Quais os limites do capitalismo HOJE? O não-debate estrutural no centro de todas as polêmicas
Existem setores na esquerda hoje que criticam o PT duramente devido a sua política econômica, chamando de neoliberal, e propõem alternativas mais próximas daquelas dadas pelos keynesianos e MMT, esses setores já existiam mas foram muito amplificados pelos webcomunistas (Jones, Humberto, etc). Os setores mais governistas rebatem dizendo que não há correlação de forças que essas políticas não são possíveis da forma como se faz parecer, que as críticas não são justas.
Ambos parecem pressupor que a questão é sobretudo política, ou seja, trata-se de se ter poder suficiente, mobilização popular, apoio para um dado projeto político que pode-se então praticar as políticas. Me parece que nenhum deles olham para os limites estruturais do capitalismo hoje, e com estruturais eu quero dizer sobre o movimento do capital no nível global, taxa média de lucro, taxa de mais valia, setores economicos mais fortes, grupos economicos mais fortes, tudo que Marx está discutindo nos três livros do capital e que Lenin complementa depois em sua obra sobre Imperalismo.
Veja uma coisa que me parece que poucos tem clareza é que não é porque uma política economica foi possível numa época por exemplo no pós-guerra ou no new deal, que ela é possível hoje, e não por motivos puramente políticos de influencia externa dos EUA e etc (isso também pesa), mas também por motivos estruturais. Por exemplo, sabemos que as questões estruturais não se resumem a isso, mas com a lei geral de tendencia da queda da taxa de lucro o capitalismo se torna cada vez mais instável, mais voraz, a margem de manobra se torna menor. Eu não sei os limites do capitalismo atual, mas por isso que eu acho que iniciativas como o anuário estatístico do Ilaese são essenciais, talvez seja O trabalho de cunho teórico e analítico mais importante que deveríamos todos estar buscando fazer enquanto sociedade pois busca entender as delimitações estruturais e os limites do capitalismo hoje.
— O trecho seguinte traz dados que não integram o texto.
/-- One more tile of a run is done. -/
def State.moveNext (s : State) (m : Nat) (count : Nat) : State :=
  let x := s.mover m
  let s := s.putMover m { x with tile := x.tile + 1, saved := none }
  if count ≤ x.tile + 1 then s.moveOver m else s

/-- A run of tiles fails: its mover is free, and the task it serves, or the DUE task of its prefetch entry, aborts. -/
def State.moveFail (s : State) (m : Nat) (f : Fail) : State :=
  let s := s.restoreCat m
  let x := s.mover m
  (s.putMover m { x with held := false }).failTask x.ctx (x.due.getD x.task) f

/-- The task whose protection epoch a mover's accesses use. -/
def State.moverOld (s : State) (m : Nat) : Bool :=
  let x := s.mover m
  (s.rt x.ctx (x.due.getD x.task)).epochOld

/-- A mover reaches an address of a tier for a read or a write, of legacy flash a whole record; the gallery's were checked at admission (R460). -/
def State.moverAllows (s : State) (m : Nat) (write : Bool) (a n : Nat) : Bool :=
  match homeOf a with
  | .gallery => true
  | .flash _ => !write && s.flag RegF.ctxCfgCompat (s.mover m).ctx && s.allows (s.mover m).ctx (s.moverOld m) false a (max n recordBytes)
  | _ => s.allows (s.mover m).ctx (s.moverOld m) write a n

/-- A poisoned source and its record. -/
def State.moverPoison (s : State) (m a pos : Nat) : Fail × State :=
  let c := (s.mover m).ctx
  match homeOf a with
  | .gallery => s.galleryFail c a tileBytes
  | .board _ => (s.poisonFail a, s.evTier (uMover m) (some c) a 1)
  | _ => (s.poisonFail a, s.evStream (uMover m) c a pos)

/-- Steps 2 to 5 of a tile's move: the image with its home, epoch and key, the catalogue, the counters. -/
def State.moveTileTo (s : State) (m : Nat) (x : MoveItem) (i : Nat) (h : Hdr) (pay : List Byte) : State :=
  let c := (s.mover m).ctx
  let k := x.keyAt i
  let ep := (s.catEntry c k).next
  let s := s.wr (x.dstAt i) (tileImage { h with home := x.dstHome, epoch := ep, key := k } pay)
  let s := s.catMoved c k (x.dstAt i) x.dstHome ep
  let s := s.incFld RegF.wingTmStsTiles 1 (m / 16) (m % 16)
  let s := if x.doneEn then s.evCount c (m / 16) x.doneEvt else s
  s.moveNext m x.count

/-- The header and payload of a moved S8 tile: the mover writes the header (R160, R175). -/
def MoveItem.moved (x : MoveItem) (m : Nat) (img : List Byte) : Hdr × List Byte :=
  let b := if x.xpose then transposeTile img (uMover m) else img
  ({ Hdr.ofBytes b with producer := uMover m }, b.drop 64)

/-- A mover at work, with the allotment of its item (R176, R211). -/
def State.moverAsker (s : State) (m : Nat) : Requester :=
  let x := s.mover m
  { ctx := x.ctx, task := some (x.due.getD x.task), num := some (s.moveItem m).allot, wing := m / 16, unit := uMover m }

/-- The mover's allotment reaches the source and the destination of a tile. -/
def State.moveSlots (s : State) (m : Nat) (x : MoveItem) (i : Nat) : Bool :=
  s.slotted (s.moverAsker m) (x.srcAt i) tileBytes && s.slotted (s.moverAsker m) (x.dstAt i) tileBytes

/-- Step 1 of the next tile, as far as the catalogue goes: its failure, or the entry MOVING and the mover that keeps what it was. -/
def State.moveBegin (s : State) (m : Nat) : State :=
  let y := s.mover m
  let x := s.moveItem m
  let src := x.srcAt y.tile
  match s.catFail y.ctx x y.tile with
  | some f => (if f.st = .streamFault then s.evStream (uMover m) y.ctx src y.tile else s).moveFail m f
  | none =>
    let b := s.rd (s.catAddr y.ctx (x.keyAt y.tile)) 32
    (s.catMoving y.ctx x y.tile).setMover m { y with saved := some b }

/-- Ask for the flash record of a tile, or give its bytes once they have landed. -/
def State.flashTile (s : State) (m a : Nat) : (Option State) ⊕ (List Byte × State) :=
  match s.readFor (fun r => r.mover == some m && r.addr == a) with
  | some (n, r) => if r.ready then .inr (r.data, s.dropRead n r.cid) else .inl none
  | none => .inl (s.flashRead a none (some m))

/-- Finish the move of one S8 tile from its image: check, then steps 2 to 5. -/
def State.moveImage (s : State) (m : Nat) (x : MoveItem) (i : Nat) (img : List Byte) : State :=
  if ¬ tileGood img none then
    (s.evSeal (uMover m) (s.mover m).ctx (x.srcAt i) img).moveFail m (Fail.addr .tileSeal (x.srcAt i))
  else
    let b := x.moved m img
    s.moveTileTo m x i b.1 b.2

/-- MOVE_TILE: the next tile of a mover's run moves, in the slots of the move's allotment, or fails with its home unchanged. The first
command for a tile makes its entry MOVING; from legacy flash the record is then read before the tile moves. -/
def execMoveTile (m : Nat) (how : Ending) (s : State) : Host.Outcome State Fault Refusal :=
  let y := s.mover m
  let x := s.moveItem m
  if ¬ y.held ∨ x.kind ≠ .move ∨ ¬ s.moveSlots m x y.tile then ok s
  else if y.saved.isNone then ok (s.moveBegin m)
  else
    let src := x.srcAt y.tile
    if ¬ s.moverAllows m false src tileBytes then ok (s.moveFail m (Fail.addr .protFault src))
    else if ¬ s.moverAllows m true (x.dstAt y.tile) tileBytes then ok (s.moveFail m (Fail.addr .protFault (x.dstAt y.tile)))
    else
      match s.endingFail (uMover m) y.ctx y.tile how with
      | some r => ok (r.2.moveFail m r.1)
      | none =>
        match homeOf src with
        | .flash _ =>
          if flashOff src % 4096 ≠ 0 then ok ((s.evStream (uMover m) y.ctx src y.tile).moveFail m (Fail.addr .streamFault src))
          else
            match s.flashTile m src with
            | .inl (some s) => ok s
            | .inl none => ok s
            | .inr (d, s) => ok (s.moveImage m x y.tile (d.take tileBytes))
        | _ =>
          if s.poisoned src tileBytes then
            let r := s.moverPoison m src y.tile
            ok (r.2.moveFail m r.1)
          else ok ((s.galleryCorrected src tileBytes).moveImage m x y.tile (s.rd src tileBytes))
Chego agora na conclusão, a quantidade de margem de manobra economica que você supor que existe vai afetar a sua visão sobre um dado governo: ele pode ser mais entreguista e rebaixado ou mais próximo do melhor que dá pra fazer dado o contexto. Se você cair no primeiro caso (como fazem os webcomunistas) e na verdade estivermos no segundo caso, o que vai acontecer é que você vai estar ajudando a minar uma das melhores alternativas que temos no momento (por pior que seja talvez aquilo seja próximo do melhor que dá pra fazer nos limites atuais) e quando você assumir o poder e tentar aplicar suas ideias keynesianas vai ver tudo explodindo na sua cara porque os mesmos limites vão estar lá pra te mostrar que você estava iludido o tempo todo. Acho que sobretudo o que deve ser reconhecido como um erro é se pretender enquanto administrador do capitalismo, você pode e deve apontar os erros do PT, mas sempre para escancarar os próprios limites do sistema capitalista e elevar os níveis de consciencia, e não para depois falar "era só eles terem feito isso e isso, se fosse eu lá eu faria".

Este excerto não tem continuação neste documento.